Effective Date: 13/01/2019
Responsibility: CEO & Head of Finance and Operations
Review Period: Annually
Last Review: 25/09/2024
Relates to: CEO, executive staff, senior staff, staff, volunteers and all other associates
INTRODUCTION
Goal
The data protection policy aims to depict the legal data protection aspects in one summarising document. It can also be used as the basis for statutory data protection inspections. This is not only to ensure compliance with the European General Data Protection Regulation (GDPR), but also to provide proof of compliance.
Preamble
Irida’s Data Protection Policy refers to our commitment to treat the information of employees, beneficiaries, stakeholders, and other interested parties sharing information with us with the utmost care and confidentiality. With this policy, we ensure that we gather, store, and handle data fairly, transparently, and with respect to individual rights.
PRINCIPLES
As part of our operations, we need to obtain and process information. This information includes any offline or online data that makes a person identifiable such as names, addresses, usernames and passwords, digital footprints, photographs, social security numbers, financial data, etc.
Our company collects this information in a transparent way and only with the full cooperation and knowledge of interested parties. Once this information is available to us, the following rules apply:
Our data will be:
● Accurate and kept up-to-date.
● Collected fairly and for lawful purposes only.
● Processed by the company within its legal and moral boundaries
● Protected against any unauthorized or illegal access by internal or external parties.
Moreover, when collecting personal data, we ensure that they are:
● processed lawfully, fairly, and in a transparent manner in relation to individuals.

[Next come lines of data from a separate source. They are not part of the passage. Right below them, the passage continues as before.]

-- ==== Sys2Proof/Machine/Reading.lean ====
section
/-! DEFINITION. The reading commands STATUS, READ_RECORD and READ_COUNTERS (section 11.4, R177). -/

namespace Sys2Proof.Machine

/-- An index or position as a byte. -/
def natByte (n : Nat) : Byte := BitVec.ofNat 8 n

/-- A counter as 4 bytes (R177). -/
def counterBytes (c : Counter) : List Byte := bytesOf 4 c.toNat

/-! ### STATUS (R170, R177) -/

/-- The current claim's origin and number, 0xFF and 0 for none (R177). -/
def currentBytes : Option ClaimRef → List Byte
  | none => [0xFF, 0]
  | some r => [originCode r.key.origin, r.key.number]

/-- Per output: run state, source, phase, current claim, label shown variant (R177). -/
def statusOutput (s : State) (p : OutId) : List Byte :=
  [boolByte (s.lane p).run, (s.out p).source.code, (s.lane p).seq.phase.code] ++
    currentBytes (s.lane p).seq.current ++ [(s.out p).labelShown.code]

/-- The 41 bytes of STATUS (R177). -/
def statusData (s : State) : List Byte :=
  bytesOf 2 modelCode ++ [s.settings.mode.code, s.tb.lock.code] ++ bytesOf 3 s.tb.count.toNat ++
    [boolByte s.tb.arm.isSome] ++ bytesOf 3 (s.tb.arm.getD 0).toNat ++
    [s.store.faults.setWidth 8, boolByte (isSaving s), s.store.origin.code] ++
    outputs.flatMap (statusOutput s) ++
    [natByte s.claims.table.length, natByte s.pool.records.length, natByte s.queue.entries.length]

/-- STATUS (R170). -/
def execStatus (l : LinkId) (s : State) : Host.Outcome State Fault Refusal :=
  partRow .status (checkedAct checkNone fun _ s => .give (statusData s) s) noAfter l s

/-! ### READ_RECORD (R171, R177) -/

/-- Two bits per output, output 0 in bits 1 and 0 (R177). -/
def statusesByte (t : Table 4 ClaimStatus) : Byte :=
  natByte ((t.get 0).code + 4 * (t.get 1).code + 16 * (t.get 2).code + 64 * (t.get 3).code)

def claimRecord (c : Claim) : List Byte :=
  [originCode c.key.origin, c.key.number, c.kind.code, c.cls.code, natByte c.priority, c.group, maskByte c.target] ++
    bytesOf 3 c.holdLimit ++ bytesOf 3 c.waitLimit ++ counterBytes c.holdUsed ++ counterBytes c.waitUsed ++
    counterBytes c.stamp ++ [statusesByte c.status]

def endedRecord (e : Ended) : List Byte :=
  [e.number, e.cls.code, e.reason.code] ++ bytesOf 3 e.count.toNat ++ counterBytes e.onAir

def poolRecordBytes (position : Nat) (r : PoolRecord) : List Byte :=
  bytesOf 2 r.key.toNat ++ bytesOf 6 r.content.toNat ++ [maskByte r.target] ++ bytesOf 2 r.spacing ++
    r.repeats.items.map natByte ++ r.nextEligible.items.flatMap (fun c => bytesOf 3 c.toNat) ++ [natByte position]

def queueRecord (e : QueueEntry) : List Byte :=
  bytesOf 3 e.cell.toNat ++ [natByte e.link.val, e.tag, e.cmd.cmd.code, maskByte e.target,
    natByte e.cmd.params.length] ++ e.cmd.params

def captureRecord (c : Capture) : List Byte :=
  [boolByte c.active] ++ bytesOf 3 c.count.toNat ++ [natByte c.bit]

/-- A list's count and codes (R177). -/
def listBytes (codes : List Nat) : List Byte := natByte codes.length :: codesBytes codes

/-- A present byte, and the rest only where present (R177). -/
def presentBytes {α : Type} (f : α → List Byte) : Option α → List Byte
  | none => [0]
  | some x => 1 :: f x

/-- R177. An absent staged list gives its present byte of 0 alone, without a count byte (log 43). -/
def outputRecord (o : OutContent) : List Byte :=
  [o.source.code, o.requested.code, o.labelShown.code, o.textShown.code, natByte o.labelPos, natByte o.textPos,
    natByte o.freqPos, natByte o.nbSlot.val, boolByte o.nbSeg, o.textVersion, boolByte o.lv] ++
    listBytes o.freqs ++ presentBytes listBytes o.stagedFreqs

/-- A string's length and characters. -/
def stringBytes (chars : List Byte) : List Byte := natByte chars.length :: chars

/-- A label's category, length and characters. -/
def labelBytes (l : Label) : List Byte := natByte l.category :: stringBytes l.chars

def variantRecord (identity : Word) (v : VariantContent) : List Byte :=
  bytesOf 2 identity.toNat ++ labelBytes v.label ++ presentBytes labelBytes v.staged ++ stringBytes v.text ++
    presentBytes stringBytes v.stagedText

def resultRecord (r : TimedResult) : List Byte := [r.tag, r.cmd.code, r.status.code] ++ bytesOf 3 r.count.toNat

/-- The variant of an output variant index, output × 2 plus 0 for N or 1 for R (R171). -/
def variantAt (s : State) (i : Fin 8) : List Byte :=
  let p : OutId := ⟨i.val / 2, by omega⟩
  if i.val % 2 = 0 then variantRecord (s.outCfg p).netId (s.out p).varN
  else variantRecord (s.outCfg p).regId (s.out p).varR

/-- The record of a place in a list of at most `n`: none past the range, empty past the list. -/
def placeRecord {α : Type} (n i : Nat) (f : α → List Byte) (xs : List α) : Option (Option (List Byte)) :=
  if i < n then some ((xs[i]?).map f) else none

/-- The record an instance number names. -/
def instanceRecord (n i : Nat) (f : Fin n → Option (List Byte)) : Option (Option (List Byte)) :=
  (index? n i).map f

/-- R171: one record of a kind; `none` for an undefined kind or an index beyond its range, `some none` for empty. -/
def recordOf (s : State) (kind i : Nat) : Option (Option (List Byte)) :=
  match kind with
  | 0 => placeRecord 8 i claimRecord (ranked s.claims.table)
  | 1 => instanceRecord 12 i fun o => (s.claims.lastEnded.get o).map endedRecord
  | 2 => placeRecord 32 i (poolRecordBytes i) s.pool.records
  | 3 => placeRecord 32 i queueRecord s.queue.entries
  | 4 => instanceRecord 8 i fun c => (s.cue c).capture.map captureRecord
  | 5 => instanceRecord 4 i fun p => some (outputRecord (s.out p))
  | 6 => instanceRecord 8 i fun v => some (variantAt s v)
  | 7 => instanceRecord 8 i fun slot => (s.content.neighbours.get slot).map neighbourBytes
  | 8 => instanceRecord 4 i fun l => (s.queue.results.get l).map resultRecord
  | _ => none

/-- R171. -/
def readRecordAct (x : Nat × Nat) (s : State) : Answer :=
  match recordOf s x.1 x.2 with
  | none => .refuse .badParam s
  | some r => .give ([natByte x.1, natByte x.2] ++ presentBytes id r) s

/-- READ_RECORD (R171). -/
def execReadRecord (l : LinkId) (s : State) : Host.Outcome State Fault Refusal :=
  partRow .readRecord (checkedAct checkReadRecord readRecordAct) noAfter l s

/-! ### READ_COUNTERS (R172, R177): each group with its values and its clear -/

def outputCounters (a : Assembler) : List Counter := a.kinds.items ++ [a.truncated]

def contentCounters (k : ContentCounters) : List Counter :=
  [k.labelCommits, k.textCommits, k.listCommits, k.superseded, k.sourceSwitches]

/-- The fifteen values of R70; the largest ages are carried as counters are. -/
def schedulerCounters (k : Scheduler) : List Counter :=
  k.late.items ++ k.largest.items.map (BitVec.ofNat 32) ++ [k.begun, k.replaced, k.endedEarly]

def seqCounters (k : SeqCounters) : List Counter :=
  [k.onsets, k.aborted, k.handovers, k.onAirEnds, k.resumptions, k.drops]

def timebaseCounters (k : TimebaseCounters) : List Counter :=
  [k.acquisitions, k.holdoverEntries, k.holdoverExpiries, k.aligned, k.realignments, k.jumps]

def poolCounters (k : PoolCounters) : List Counter := [k.added, k.replaced, k.cancelled, k.refusedFull]

def claimCounters (k : ClaimCounters) : List Counter := [k.admitted, k.refusedFull] ++ k.ended.items

def cueCounters (k : CueCounters) : List Counter := [k.accepted, k.bounces, k.admitted, k.failures, k.retriggers]

def queueCounters (k : QueueCounters) : List Counter :=
  [k.queued, k.lateAtArrival, k.refusedTooFar, k.refusedFull, k.applied, k.failed, k.appliedLate, k.discarded,
    k.cancelled]

def linkCounters (k : LinkCounters) : List Counter :=
  [k.good, k.checkErrors, k.overruns, k.notForUs, k.refusals, k.dropped, k.timedFailures]

def routerCounters (k : RouterCounters) : List Counter := k.matched.items ++ [k.defaultUses, k.discards]

/-- The counter groups of R172 with the output of a per-output group. -/
inductive CounterGroup where
  | output (p : OutId) | content (p : OutId) | scheduler (p : OutId) | signalling (p : OutId)
  | timebase | pool | claim | cue | queue | link
  deriving DecidableEq, Repr

/-- R172, R177: the group a code and an index name. -/
def groupOf (group i : Nat) : Option CounterGroup :=
  match group with
  | 0 => (index? 4 i).map .output
  | 1 => (index? 4 i).map .content
  | 2 => (index? 4 i).map .scheduler
  | 3 => (index? 4 i).map .signalling
  | 4 => if i = 0 then some .timebase else none
  | 5 => if i = 0 then some .pool else none
  | 6 => if i = 0 then some .claim else none
  | 7 => if i = 0 then some .cue else none
  | 8 => if i = 0 then some .queue else none
  | 9 => if i = 0 then some .link else none
  | _ => none

/-- R172: every counter of the group, in the order of its table; the cue and link groups line by line and link by link
(log 38). -/
def counterValues (s : State) : CounterGroup → List Counter
  | .output p => outputCounters (s.lane p).asm
  | .content p => contentCounters (s.out p).counters
  | .scheduler p => schedulerCounters (s.lane p).sched
  | .signalling p => seqCounters (s.lane p).seq.counters
  | .timebase => timebaseCounters s.tb.counters
  | .pool => poolCounters s.pool.counters
  | .claim => claimCounters s.claims.counters
  | .cue => s.cues.items.flatMap fun k => cueCounters k.counters
  | .queue => queueCounters s.queue.counters
  | .link => s.links.items.flatMap (fun k => linkCounters k.counters) ++ routerCounters s.router

/-- R172: those counters return to 0. -/
def clearCounters (g : CounterGroup) (s : State) : State :=
  match g with
  | .output p => s.modLane p fun ln =>
      { ln with asm := { ln.asm with kinds := .replicate 7 0, truncated := 0 } }
  | .content p => s.modOut p fun o => { o with counters := resetContentCounters }
  | .scheduler p => s.modLane p (Lane.modSched fun k =>
      { k with late := .replicate 6 0, largest := .replicate 6 0, begun := 0, replaced := 0, endedEarly := 0 })
  | .signalling p => s.modLane p (Lane.modSeq fun q => { q with counters := resetSeqCounters })
  | .timebase => s.modTb fun t => { t with counters := resetTimebaseCounters }
  | .pool => s.modPoolCounters fun _ => resetPool.counters
  | .claim => { s with claims := { s.claims with counters := resetClaims.counters } }
  | .cue => { s with cues := s.cues.map fun k => { k with counters := resetCueCounters } }
  | .queue => s.modQueueCounters fun _ => resetQueueCounters
  | .link => { s with links := s.links.map fun k => { k with counters := resetLinkCounters }, router := resetRouter }

/-- R172: the values as they stand at the take, and the clear in the same act. -/
def readCountersAct (x : Nat × Nat × Bool) (s : State) : Answer :=
  match groupOf x.1 x.2.1 with
  | none => .refuse .badParam s
  | some g =>
    .give ([natByte x.1, natByte x.2.1] ++ (counterValues s g).flatMap counterBytes)
      (if x.2.2 then clearCounters g s else s)

/-- READ_COUNTERS (R172). -/
def execReadCounters (l : LinkId) (s : State) : Host.Outcome State Fault Refusal :=
  partRow .readCounters (checkedAct checkReadCounters readCountersAct) noAfter l s

end Sys2Proof.Machine
end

● collected for specified, explicit, and legitimate purposes and not further processed in a manner that is incompatible with those purposes; further processing for archiving purposes in the public interest, scientific or historical research purposes, or statistical purposes shall not be incompatible with the initial purposes.
● adequate, relevant, and limited to what is necessary in relation to the purposes for which they are processed.
● accurate and, where necessary, kept up to date; every reasonable step must be taken to ensure that personal data that are inaccurate, having regard to the
purposes for which they are processed, erased or rectified without delay.
● kept in a form that permits identification of data subjects for no longer than is necessary for the purposes for which the personal data are processed; personal data may be stored for longer periods insofar as the personal data will be processed solely for archiving purposes in the public interest, scientific or historical research purposes or statistical purposes subject to the implementation of the appropriate technical and organizational measures required by the GDPR in order to safeguard the rights and freedoms of individuals.
● processed in a manner that ensures appropriate security of the personal data, including protection against unauthorized or unlawful processing and against accidental loss, destruction, or damage, using appropriate technical or organizational measures.
Our data will not be:
● Communicated informally.
● Stored for more than a specified amount of time.
● Transferred to organizations, states, or countries that do not have adequate data protection policies.
● Distributed to any party other than the ones agreed upon by the data's owner (exempting legitimate requests from law enforcement authorities).
In addition to ways of handling the data, the company has direct obligations towards people to whom the data belongs. Specifically, we must always:
● Let people know which of their data is collected.
● Inform people about how we will process their data.
● Inform people about who has access to their information.
● Have provisions in cases of lost, corrupted, or compromised data.
● Allow people to request that we modify, erase, reduce, or correct data contained in our databases
COMMITMENT
To exercise data protection, we're committed to:
● Restrict and monitor access to sensitive data.
● Develop transparent data collection procedures.
● Train employees in online privacy and security measures.
● Build secure networks to protect online data from cyberattacks.
● Establish clear procedures for reporting privacy breaches or data misuse.
● Include contract clauses or communicate statements on how we handle data.
● Establish data protection practices (document shredding, secure locks, data encryption, frequent backups, access authorization, etc.).
DATA SECURITY
The organization takes data security seriously. The organization has internal policies and controls in place to protect personal data against loss, accidental destruction, misuse, or disclosure, and to ensure that data is not accessed, except by employees in the proper performance of their duties.
Where the organization engages third parties to process personal data on its behalf, such parties do so based on written instructions, are under a duty of confidentiality, and are obliged to implement appropriate technical and organizational measures to ensure the security of data.
DATA BREACHES
Suppose the organization discovers that there has been a breach of data that poses a risk to the rights and freedoms of individuals. In that case, it will report to the CEO and the Head of Finance and Operations within 48 hours of discovery. The organization will record all data breaches regardless of their effect.
If the breach is likely to result in a high risk to the rights and freedoms of individuals, we shall immediately inform the specific individuals that there has been a breach and provide them with information about all potential consequences and the mitigation measures we
have taken.
A breach of data protection guidelines will invoke disciplinary and possibly legal actions.